I am not saying that involuntary placements must disappear overnight, but we cannot continue as if the CRPD and its paradigm shift had never happened. Any worthy contribution in this field must rethink the old criteria for involuntary measures by making them non-discriminatory vis-à-vis people with psychosocial disabilities. But it is much more important and urgent to address the general mental health policy context within which these measures occur. The draft does neither of these things.

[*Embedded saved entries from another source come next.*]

/-- The decoder reads from the encoding of a well-formed instruction that instruction (spec 30 R52 to R67). -/
theorem decodeWord_encode {i : Instr} (h : i.wellFormed = true) : decodeWord (encode i) = .ok i := by
  cases i
  case lb | lh | lw | lbu | lhu => simp [encode, decodeWord_of_opcode_ne_zero, decodeClass, decodeLoad]
  case addi | slti | sltiu | xori | ori | andi | slli | srli | srai =>
    simp [encode, decodeWord_of_opcode_ne_zero, decodeClass, decodeOpImm]
  case sb | sh | sw => simp [encode, decodeWord_of_opcode_ne_zero, decodeClass, decodeStore]
  case add | sll | slt | sltu | xor | srl | or | and =>
    simp [encode, decodeWord_of_opcode_ne_zero, decodeClass, decodeOp, decodeOpBase]
  case sub | sra => simp [encode, decodeWord_of_opcode_ne_zero, decodeClass, decodeOp, decodeOpAlt]
  case mul | mulh | mulhsu | mulhu | div | divu | rem | remu =>
    simp [encode, decodeWord_of_opcode_ne_zero, decodeClass, decodeOp, decodeOpMulDiv]
  case auipc | lui => simp [encode, decodeWord_of_opcode_ne_zero, decodeClass, immUOf_encodeU _ _ _ h]
  case beq | bne | blt | bge | bltu | bgeu =>
    simp [encode, decodeWord_of_opcode_ne_zero, decodeClass, decodeBranch, immBOf_encodeB _ _ _ _ _ h]
  case jalr => simp [encode, decodeWord_of_opcode_ne_zero, decodeClass, decodeJalr]
  case jal => simp [encode, decodeWord_of_opcode_ne_zero, decodeClass, immJOf_encodeJ _ _ _ h]
  case ecall | ebreak | halt => rfl

/-- Every word of a row decodes to what the row builds of it (spec 30 R70). -/
theorem decodeWord_of_accepts {r : OpcodeRow} {w : Word} (hr : r ∈ opcodeTable) (h : r.accepts w = true) :
    decodeWord w = .ok (r.build w) := by
  have henc : encode (r.build w) = w := (accepts_iff_encode_build r hr).mp h
  have hdec := decodeWord_encode (wellFormed_build (w := w) r hr)
  rwa [henc] at hdec

end Sys2Proof

/-! SUPPORT. The pc after an instruction, and why it stays even (spec 46 R128). -/

namespace Sys2Proof.Machine

/-! ### Even words -/

/-- A number is even where its bit 0 is clear. -/
theorem toNat_mod_two_eq_zero_iff {n : Nat} (v : BitVec n) : v.toNat % 2 = 0 ↔ v.getLsbD 0 = false := by
  simp [BitVec.getLsbD]

theorem add_even {a b : Word} (ha : a.toNat % 2 = 0) (hb : b.toNat % 2 = 0) : (a + b).toNat % 2 = 0 := by
  rw [BitVec.toNat_add]
  omega

/-- Sign extension keeps bit 0 (spec 00 R11). -/
theorem sext_even {n : Nat} {v : BitVec n} (hn : 0 < n) (h : v.getLsbD 0 = false) : (sext v).toNat % 2 = 0 := by
  rw [toNat_mod_two_eq_zero_iff, sext, BitVec.getLsbD_signExtend]
  simp only [hn, h, if_true, Bool.and_false]

/-- An offset a B word can encode is even (spec 30 R55). -/
theorem sext_immB_even {imm : BitVec 13} (h : immBWellFormed imm = true) : (sext imm).toNat % 2 = 0 :=
  sext_even (by decide) (by simpa [immBWellFormed] using h)
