-- ==== Sys2Proof/Word.lean ====
section
/-! DEFINITION. The two word types of the control link (R179) and nothing else: a byte and a two-byte field.
Everything the manual treats as a number (distances, speeds, headings, times, counts) is a `Nat` or an `Int`. -/

namespace Sys2Proof

/-- One byte of a frame, or a one-byte field (R179). -/
abbrev Byte := BitVec 8

/-- A two-byte field of a frame, most significant byte first on the link (R179). -/
abbrev Half := BitVec 16

end Sys2Proof
end

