-- ==== Sys2Proof/Machine/Arith.lean ====
section
/-! DEFINITION. The roundings and clamps of the manual's conventions (00, Rounding), the byte order of the link
(R179), and the one selection the blocks share: the first of a list with the least key. -/

namespace Sys2Proof.Machine

/-- Division toward minus infinity (00, Rounding: geometry results). Every divisor in the manual is positive, where
Lean's `/` on `Int` is this division. -/
def floorDiv (a b : Int) : Int := a / b

/-- Division toward zero (00, Rounding: pose increments and merge moves). -/
def truncDiv (a b : Int) : Int := a.tdiv b

/-- A clamped value is replaced by the nearest value of the range (00, Saturation and clamping). -/
def clampTo (lo hi v : Int) : Int := if v < lo then lo else if hi < v then hi else v

/-- A room coordinate, clamped to -30000..30000 (00, Room frame; R14, R33, R46, R128, R136). -/
def clampRoom (v : Int) : Int := clampTo (-30000) 30000 v

/-- The sign of a speed: 1, 0 or -1. -/
def signOf (v : Int) : Int := if 0 < v then 1 else if v < 0 then -1 else 0

/-- `v` moved toward `goal` by at most `step`, not past it (R103, R107). -/
def approach (goal : Int) (step : Nat) (v : Int) : Int :=
  if v < goal then (if v + step < goal then v + step else goal)
  else (if goal < v - step then v - step else goal)

/-- A two-byte field as its two bytes, most significant first (R179). -/
def halfBytes (h : Half) : List Byte := [h.extractLsb' 8 8, h.extractLsb' 0 8]

/-- Two bytes of a frame as a field, most significant first (R179). -/
def halfOf (hi lo : Byte) : Half := hi ++ lo

/-- A number as a two-byte field; negative numbers in two's complement (R179). -/
def toHalf (v : Int) : Half := BitVec.ofInt 16 v

/-- A number as a one-byte field (R179). -/
def toByte (n : Nat) : Byte := BitVec.ofNat 8 n

/-- A flag in a byte of its own: 0 or 1 (R179). -/
def flagByte (b : Bool) : Byte := if b then 1 else 0

/-- The `n` bytes of a list from offset 0, zeros where the list is shorter (R179: unused bytes read 0). -/
def padTo : Nat → List Byte → List Byte
  | 0, _ => []
  | n + 1, [] => 0 :: padTo n []
  | n + 1, b :: bs => b :: padTo n bs

/-- Keep the better of the best so far and a newcomer: the newcomer only with a strictly smaller key. -/
def keepLeast {α : Type} (key : α → Nat) (best : Option α) (x : α) : Option α :=
  match best with
  | none => some x
  | some b => if key x < key b then some x else some b

/-- The first element of the list with the least key: in ascending slot order, "ties to the lowest slot" (01). -/
def leastBy {α : Type} (key : α → Nat) (l : List α) : Option α := l.foldl (keepLeast key) none

end Sys2Proof.Machine
end

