-- ==== Sys2Proof/Machine/Clearance.lean ====
section
/-! DEFINITION. The Clearance Monitor's arithmetic: the path test of one record (R55, R56), the constraining record
(R57), the terms of the allowance (R58 to R61) and the blocking tests (R64, R65). -/

namespace Sys2Proof.Machine

/-- How far ahead a circle's centre lies along a direction (R55, step 2). -/
def alongOf (px py : Int) (d : Direction) (c : Circle) : Int :=
  floorDiv ((c.cx - px) * d.c + (c.cy - py) * d.s) 4096

/-- How far to one side of the motion line it lies (R55, step 3). -/
def lateralOf (px py : Int) (d : Direction) (c : Circle) : Int :=
  floorDiv ((((c.cy - py) * d.c - (c.cx - px) * d.s).natAbs : Nat) : Int) 4096

/-- The reach of a circle (R55, step 4). -/
def reachOf (cfg : Settings) (u : Nat) (c : Circle) : Int :=
  (robotRadius cfg + c.r + clearMargin cfg + u : Nat)

/-- The gap of a circle in the path, none when it is not in the path (R55, R56). -/
def gapOf (cfg : Settings) (u : Nat) (px py : Int) (d : Direction) (c : Circle) : Option Nat :=
  let along := alongOf px py d c
  let reach := reachOf cfg u c
  if along ≤ -reach ∨ reach ≤ lateralOf px py d c then none else some (along - reach).toNat

/-- A record in the path, with its gap. -/
structure InPath where
  ref : Ref
  gap : Nat
  deriving DecidableEq, Repr

/-- The path test of a live record (R55); a rectangle is not in the record set (R54). -/
def inPath (cfg : Settings) (u : Nat) (px py : Int) (d : Direction) (l : Live) : Option InPath :=
  l.record.hazard.circle?.bind fun c => (gapOf cfg u px py d c).map fun g => ⟨l.ref, g⟩

/-- The record set: every live circle record, the DOCK records left out during a DOCK (R54). -/
def recordSet (withDocks : Bool) (t : Table) : List Live :=
  (liveRecords t).filter fun l => withDocks || !l.record.hazard.isDock

/-- The constraining record with its gap: the smallest gap, ties to the lowest slot (R57). -/
def constraining (cfg : Settings) (t : Table) (p : Pose) (d : Direction) (withDocks : Bool) : Option InPath :=
  leastBy InPath.gap ((recordSet withDocks t).filterMap (inPath cfg p.u p.px p.py d))

/-- The gap term (R60). -/
def gapTermOf (cfg : Settings) (gap : Nat) : Nat := gap * guardGain cfg / 4

/-- The travelled distance of a LINE or a DOCK in mm (R77). -/
def travelledMm (c : Context) : Int := truncDiv c.progress 1000

/-- The remaining distance of a LINE or a DOCK (R59, R77). -/
def remainingMm (c : Context) : Int := c.segment.motion.distance - travelledMm c

/-- The remaining term (R59). -/
def remainingTerm (cfg : Settings) (remaining : Int) : Nat :=
  max 10 (floorDiv (remaining * guardGain cfg) 4).toNat

/-- The terms of the allowance that are present, the speed term and the remaining term first (R58). -/
def allowanceTerms (s : State) (c : Context) (gap : Option Nat) : List Nat :=
  [min c.segment.motion.speed (speedMax s.config), remainingTerm s.config (remainingMm c)] ++
    (gap.map (gapTermOf s.config)).toList ++ s.zones.limit.toList ++
    (if limpThreshold s.config < s.pose.u then [limpSpeed s.config] else []) ++
    (if s.anySuspect then [creepSpeed s.config] else []) ++
    (if c.segment.motion.isDock then [creepSpeed s.config] else [])

/-- The least of the terms (R58). -/
def leastTerm : List Nat → Nat
  | [] => 0
  | x :: xs => xs.foldl min x

/-- The KEEPOUT test of the probe class (R65). -/
def zoneBlock (probe : ClassResult) : PendingCause :=
  match probe with
  | ⟨.keepout, some r⟩ => .blockedZone r
  | _ => .none

/-- The pending cause of an evaluation: BLOCKED before BLOCKED_ZONE (R64, R65). -/
def blockingCause (s : State) (found : Option InPath) : PendingCause :=
  match found with
  | some p => if p.gap < blockGap s.config then .blocked p.ref else zoneBlock s.zones.probe
  | none => zoneBlock s.zones.probe

/-- What an evaluation finds for a running LINE or DOCK (R53 to R65). -/
def evaluation (s : State) (c : Context) : Clearance :=
  let found := constraining s.config s.table s.pose
    (directionOf s.pose.heading c.segment.motion.isReverse) (!c.segment.motion.isDock)
  let gap := found.map InPath.gap
  { gap := gap
    constraining := found.map InPath.ref
    gapTerm := gap.map (gapTermOf s.config)
    allowance := some (leastTerm (allowanceTerms s c gap))
    pending := blockingCause s found }

/-- A reported gap: at most 65534, 65535 for none (R57). -/
def reportedGap : Option Nat → Nat
  | none => 65535
  | some g => min g 65534

/-- A reported gap term: at most 65535, 65535 for none (R71). -/
def reportedTerm : Option Nat → Nat
  | none => 65535
  | some g => min g 65535

end Sys2Proof.Machine
end

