-- ==== Sys2Proof/Machine/LinkCmds.lean ====
section
/-! DEFINITION. The link's own commands: transactions (R176), STATUS (R182), NOTICE_READ (R180), link silence (R178)
and the notice timer (R181). -/

namespace Sys2Proof.Machine

/-- STARTUP_TRANSACTION: discarded, and the STARTING frame goes out; it can only come during start-up (R176). -/
def execStartupTransaction (bytes : Nat) (s : State) : Result :=
  match s.power with
  | .startUp _ => .next (discardInStartUp bytes s)
  | _ => .next s

/-- SHORT_TRANSACTION: discarded; the leading bytes of the response go out, and the response frame and the
link-silence timer are unchanged (R176). -/
def execShortTransaction (bytes : Nat) (s : State) : Result :=
  match s.power with
  | .ready => .next (shiftOut bytes s)
  | .startUp _ => .next (discardInStartUp bytes s)
  | .off => .next s

/-- NOP: accepted, so the link-silence timer is reloaded; the response frame stays (R176). -/
def execNop (s : State) : Result := onRequest id s

/-- UNKNOWN_REQUEST: answered UNKNOWN, its code echoed and a body of zeros (R176). -/
def execUnknownRequest (code : Byte) (s : State) : Result := onRequest (respond code .unknown []) s

/-- The effect of STATUS: the status body, and then the latched causes are cleared (R182). -/
def statusEffect (s : State) : State :=
  { respond 0x01 .ok (statusBody s) s with latches := clearLatches }

/-- STATUS (R182). -/
def execStatus (s : State) : Result := onRequest statusEffect s

/-- The effect of NOTICE_READ: the oldest notice leaves; the timer stops when the queue becomes empty (R180, R181). -/
def noticeReadEffect (s : State) : State :=
  match s.link.notices with
  | [] => respond 0x17 .empty [0] s
  | n :: rest =>
    let t := respond 0x17 .ok (noticeBody n rest.length) s
    { t with link := { t.link with
        notices := rest
        noticeTimer := if rest.isEmpty then .stopped else t.link.noticeTimer } }

/-- NOTICE_READ (R180). -/
def execNoticeRead (s : State) : Result := onRequest noticeReadEffect s

/-- A LINK_LOST trigger: a flush with the cause LINK_LOST, and a fall to HALTED, at once when no segment remains,
otherwise by way of STOPPING with halt pending (R97, R168, R178). A running segment at rest is written at once, and a cancel
that comes next finds the record written (R92, R95; log 39). -/
def linkLost (s : State) : State :=
  let t := writeIfDue (handCause .linkLost none (flushWaiting s))
  if t.segments.queue.isEmpty then fallToHalted .linkLost t
  else
    let u := enterMode .stopping t
    { u with modes := { u.modes with haltPending := true } }

/-- The effect of LINK_SILENCE_EXPIRY: a running timer becomes expired, and in a taking mode LINK_LOST fires (R178). -/
def linkSilenceEffect (s : State) : State :=
  match s.link.silence with
  | .running _ =>
    let t := { s with link := { s.link with silence := .expired } }
    if isTaking t.modes.mode then settle (linkLost t) else t
  | _ => s

/-- LINK_SILENCE_EXPIRY (R178). -/
def execLinkSilenceExpiry (s : State) : Result := onEvent linkSilenceEffect s

/-- The effect of NOTICE_TIMER_EXPIRY: a running timer becomes expired (R181). -/
def noticeTimerEffect (s : State) : State :=
  match s.link.noticeTimer with
  | .running _ => { s with link := { s.link with noticeTimer := .expired } }
  | _ => s

/-- NOTICE_TIMER_EXPIRY (R181). -/
def execNoticeTimerExpiry (s : State) : Result := onEvent noticeTimerEffect s

end Sys2Proof.Machine
end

As to what can be done regarding that general context, there are many factors that seem to have an impact on the need for involuntary measures. Only to name a few: availability and ease of access to community and out-patient treatment; implication of the person’s support network in treatment; possibility of giving advance directives when one is feeling better for future crises; specialists working on securing trust and consent … It is also likely that the amount of stigma around mental health issues and the fear of involuntary measures discourage persons with psychosocial disabilities from seeking treatment at an early stage of mental illness.

So maybe the time has come to regard the use of involuntary measures less as the core of the mental health system, but more as a symptom of its failings.

I would be fully ready to support work in the Council of Europe that would go in the direction of a better respect of the human rights of persons with psychosocial disabilities in Europe, as long as this work is carried out in consultation and co-operation with all relevant actors and in particular the persons most concerned by the need of improving access to mental health care. This could include for instance developing minimum standards concerning alternatives to involuntary measures in psychiatry.

Under these conditions, I find it very unfortunate that the work on this Protocol is continuing despite the clear warnings given by the Parliamentary Assembly to the Committee of Ministers, and also by my Office which on several occasions pointed out serious human rights concerns."